Inverse Function or 1/(*)

What is the difference between using 1/(a parameter) to denote another parameter and using the inverse function?


hb ← ’
//Number of strata
int<lower=2> K;

vector<lower=0>[K] n_e; //sample sizes
vector[K] y_bar_e; //sample means
vector<lower=0> [K]S_e; // sample variances

//pre-specified constants
real k_0;
real b_01;
real b_02;
real b_03;
real b_04;
real<lower=0> v_0;

//level 1
vector[K] theta_ek;
real<lower=0.001> sigma2_e;

//level 2
vector[K] mu_k;
vector[K] tau2_k_i;

//level 3
real mu;
real<lower=0> phi2_i;
real<lower=0> eta2_i;

// priors
eta2_i ~ gamma(b_03, b_04);
phi2_i ~ gamma(b_01, b_02);
mu_k ~ normal(2,sqrt(inv(phi2_i)));
tau2_k_i ~ gamma(v_0 0.5,v_0 0.5*inv(eta2_i));

theta_ek ~ normal(mu_k,sqrt(inv(tau2_k_i)));
sigma2_e ~ inv_gamma(.01,.01);

// likelihood
for (i in 1:K)
// Sample Means
target += normal_lpdf(y_bar_e[i]|theta_ek[i], sqrt(sigma2_e inv(n_e[i])));
//Sample Variances
target += gamma_lpdf(S_e[i]|n_e[i]
.5-.5,(n_e[i]-1)* inv(2.0*sigma2_e));


If I remember correctly I think inv(x) might be implemented to be a bit more numerically stable than 1/x but otherwise I think it’s the same.


Thank you Jonah!
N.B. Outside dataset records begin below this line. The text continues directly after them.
-- ==== Sys2Proof/Machine/Operands.lean ====
section
/-! DEFINITION. Operands: selectors (R45, R116), integer types (R59), the operand checks of R46, the HOLD latch (R54), and writing registers (R30, R58, R135, R233). -/

namespace Sys2Proof.Machine

/-- `n` registers of a thread from `v`r up. -/
def Thread.vregs (t : Thread) (r n : Nat) : List Word := (List.range n).map fun i => t.regs.getD (r + i) 0

/-- `n` scalars of a team from `s`r up. -/
def Team.sregs (t : Team) (r n : Nat) : List Word := (List.range n).map fun i => t.scalars.getD (r + i) 0

/-- The registers a selector names, read by a thread (R45, R116); the zero register reads as zero in every width. -/
def readSel (team : Team) (t : Thread) (sel : BitVec 8) (n : Nat) : List Word :=
  if isV sel then t.vregs sel.toNat n
  else if isS sel then team.sregs (sel.toNat - 0x80) n
  else List.replicate n 0

/-- The value a source gives: the latch supplies a selector it holds at the same width (R54). -/
def readSrc (latches : List Latch) (team : Team) (t : Thread) (sel : BitVec 8) (n : Nat) : List Word :=
  match latches.find? fun l => l.sel == sel && l.n == n with
  | some l => ((l.vals.find? fun p => p.1 == t.slot).map (·.2)).getD (readSel team t sel n)
  | none => readSel team t sel n

/-- The destination registers a selector names for a thread; the zero register's writes are discarded (R45). -/
def destsOf (team : Team) (t : Thread) (sel : BitVec 8) (n : Nat) : List Dest :=
  if isV sel then (List.range n).map fun i => .v t.slot (sel.toNat + i)
  else if isS sel then (List.range n).map fun i => .s team.slot (sel.toNat - 0x80 + i)
  else []

/-- Width in bits of an integer type code of R118. -/
def intWidth (md : Nat) : Nat := if md < 2 then 32 else if md < 4 then 64 else if md < 6 then 16 else 8
/-- Whether an integer type code is signed (i types are even, R118). -/
def intSigned (md : Nat) : Bool := md % 2 == 0
/-- The least value of an integer type (R59). -/
def intLo (md : Nat) : Int := if intSigned md then -(2 ^ (intWidth md - 1) : Int) else 0
/-- The greatest value of an integer type (R59). -/
def intHi (md : Nat) : Int := if intSigned md then 2 ^ (intWidth md - 1) - 1 else 2 ^ intWidth md - 1
/-- A register's bits read as a type: the upper bits are ignored (R59). -/
def intRead (md bits : Nat) : Int :=
  if intSigned md then sext (intWidth md) bits else ((bits % 2 ^ intWidth md : Nat) : Int)
/-- A result's registers: an 8-bit or 16-bit result is extended to 32 bits (R59). -/
def intWrite (md : Nat) (x : Int) : List Word :=
  let m := wrapN (intWidth md) x
  if intWidth md = 64 then wordsOf 2 m
  else if intSigned md then [BitVec.ofInt 32 (sext (intWidth md) m)]
  else [BitVec.ofNat 32 m]

/-- An immediate of the I form as a type: IMM16 sign-extended to the type's width (R140). -/
def immRead (md : Nat) (imm : BitVec 16) : Int := intRead md (wrapN (intWidth md) imm.toInt)

/-- The value of a type of R118 a loaded or computed bit pattern is written as (R59, R61). -/
def typeWrite (md bits : Nat) : List Word :=
  if md < 8 then intWrite md bits
  else if md = 9 ∨ md = 0xA then [BitVec.ofNat 32 (bits % 2 ^ 16)]
  else if md = 0xB then wordsOf 2 bits
  else [BitVec.ofNat 32 bits]

/-- `tval` of a bad operand: the selector and the position (R46). -/
def badSel (sel : BitVec 8) (pos : Nat) : DWord := BitVec.ofNat 64 (sel.toNat + 2 ^ 10 * pos)

/-- `tval` of a bad 9-bit scalar number (R46). -/
def badScalar (n pos : Nat) : DWord := BitVec.ofNat 64 (n + 2 ^ 9 + 2 ^ 10 * pos)

/-- The check of R46 on one operand field: a 64-bit operand whose selector is odd, a `v` register at or beyond F, or
a register group whose base is no multiple of its size (R164). -/
def checkSel (frame : Nat) (o : Opd) (sel : BitVec 8) (pos : Nat) : Option DWord :=
  let n := o.regs
  if n = 0 ∨ isNone sel ∨ isZ sel then none
  else
    let r := if isV sel then sel.toNat else sel.toNat - 0x80
    if r % n ≠ 0 then some (badSel sel pos)
    else if isV sel ∧ frame < r + n then some (badSel sel pos)
    else none

/-- The operand checks of R46 on a word.  DESIGN CHOICE (log 57): where several operands are faulty R46 gives no order, and the first of D, A, B, C gives
`tval`; of an engine's word HND before SHP, and of a three-source word D9, A9, B9. -/
def operandFault (frame : Nat) (i : Instr) : Option DWord :=
  match i.fields, i.entry with
  | some (_, .r f), some e =>
    firstSome [checkSel frame e.opds.d f.d 0, checkSel frame e.opds.a f.a 1, checkSel frame e.opds.b f.b 2, checkSel frame e.opds.c f.c 3]
  | some (_, .i f), some e => firstSome [checkSel frame e.opds.d f.d 0, checkSel frame e.opds.a f.a 1]
  | some (_, .l f), some e => checkSel frame e.opds.d f.d 0
  | _, _ => none

/-- Scalars an instruction reads through one operand field (R233). -/
def scalarsRead (o : Opd) (sel : BitVec 8) : List Nat :=
  if o.isSrc ∧ isS sel then (List.range o.regs).map fun i => sel.toNat - 0x80 + i else []

/-- `v` registers an instruction reads through one operand field (R135). -/
def vectorsRead (o : Opd) (sel : BitVec 8) : List Nat :=
  if o.isSrc ∧ isV sel then (List.range o.regs).map fun i => sel.toNat + i else []

/-- Scalars a word of form R, I or L reads (R233). -/
def scalarReads (i : Instr) : List Nat :=
  match i.fields, i.entry with
  | some (_, .r f), some e =>
    scalarsRead e.opds.d f.d ++ scalarsRead e.opds.a f.a ++ scalarsRead e.opds.b f.b ++ scalarsRead e.opds.c f.c
  | some (_, .i f), some e => scalarsRead e.opds.d f.d ++ scalarsRead e.opds.a f.a
  | _, _ => []

/-- `v` registers a word reads (R135). -/
def vectorReads (i : Instr) : List Nat :=
  match i.fields, i.entry with
  | some (_, .r f), some e =>
    vectorsRead e.opds.d f.d ++ vectorsRead e.opds.a f.a ++ vectorsRead e.opds.b f.b ++ vectorsRead e.opds.c f.c
  | some (_, .i f), some e => vectorsRead e.opds.d f.d ++ vectorsRead e.opds.a f.a
  | _, _ => []

/-- A register of a thread written: a marked handle pair loses its mark (R135). -/
def Thread.writeV (t : Thread) (r : Nat) (w : Word) : Thread :=
  { t with regs := setAt t.regs r w, gridpend := t.gridpend &&& ~~~(1#64 <<< (r / 2)) }

/-- A scalar written: a tagged pair loses its tag (R233). -/
def Team.writeS (t : Team) (r : Nat) (w : Word) : Team :=
  { t with scalars := setAt t.scalars r w, tags := t.tags.filter fun g => g.1 != r / 2 * 2 }

/-- One register written, of a thread or a team of core `c`, partition `p`. -/
def State.writeDest (s : State) (c p : Nat) (d : Dest) (w : Word) : State :=
  match d with
  | .v sl r => s.onThread c p sl fun t => t.writeV r w
  | .s tm r => s.onTeam c tm fun t => t.writeS r w
  | .p sl r => s.onThread c p sl fun t => t.setPred r (w != 0)

/-- Registers written one by one. -/
def State.writeDests (s : State) (c p : Nat) : List Dest → List Word → State
  | d :: ds, w :: ws => (s.writeDest c p d w).writeDests c p ds ws
  | _, _ => s

/-- A latch entry after a fixed-latency write to a register of a thread (R54). -/
def Latch.update (l : Latch) (slot r : Nat) (w : Word) : Latch :=
  let b := l.sel.toNat
  if isV l.sel ∧ b ≤ r ∧ r < b + l.n then
    { l with vals := l.vals.map fun p => if p.1 = slot then (p.1, p.2.set (r - b) w) else p }
  else l

end Sys2Proof.Machine
end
That makes sense

1 Like

I dug into this a little as I was interested to know how this might work, as far as I can see the inv function just calculates 1.0 / x though. Am I looking in the right places?

This is the “prim” version, which is called directly only if inv() is used with data/transformed data.

With parameters this is called for inv() math/inv.hpp at 92075708b1d1796eb82e3b284cd11e544433518e · stan-dev/math · GitHub

And with / this is called: math/operator_division.hpp at 92075708b1d1796eb82e3b284cd11e544433518e · stan-dev/math · GitHub

I think there is a slight difference in the gradient there, I would have to write it out to make sure.


Is it safe to say that inverse is faster with parameters because the gradient is written out? Though it seems really marginal as the number of ops for autodiff is maybe a couple more.

Edit: Ah yes, division operator also has the gradient. Anyway one can always profile the two to check.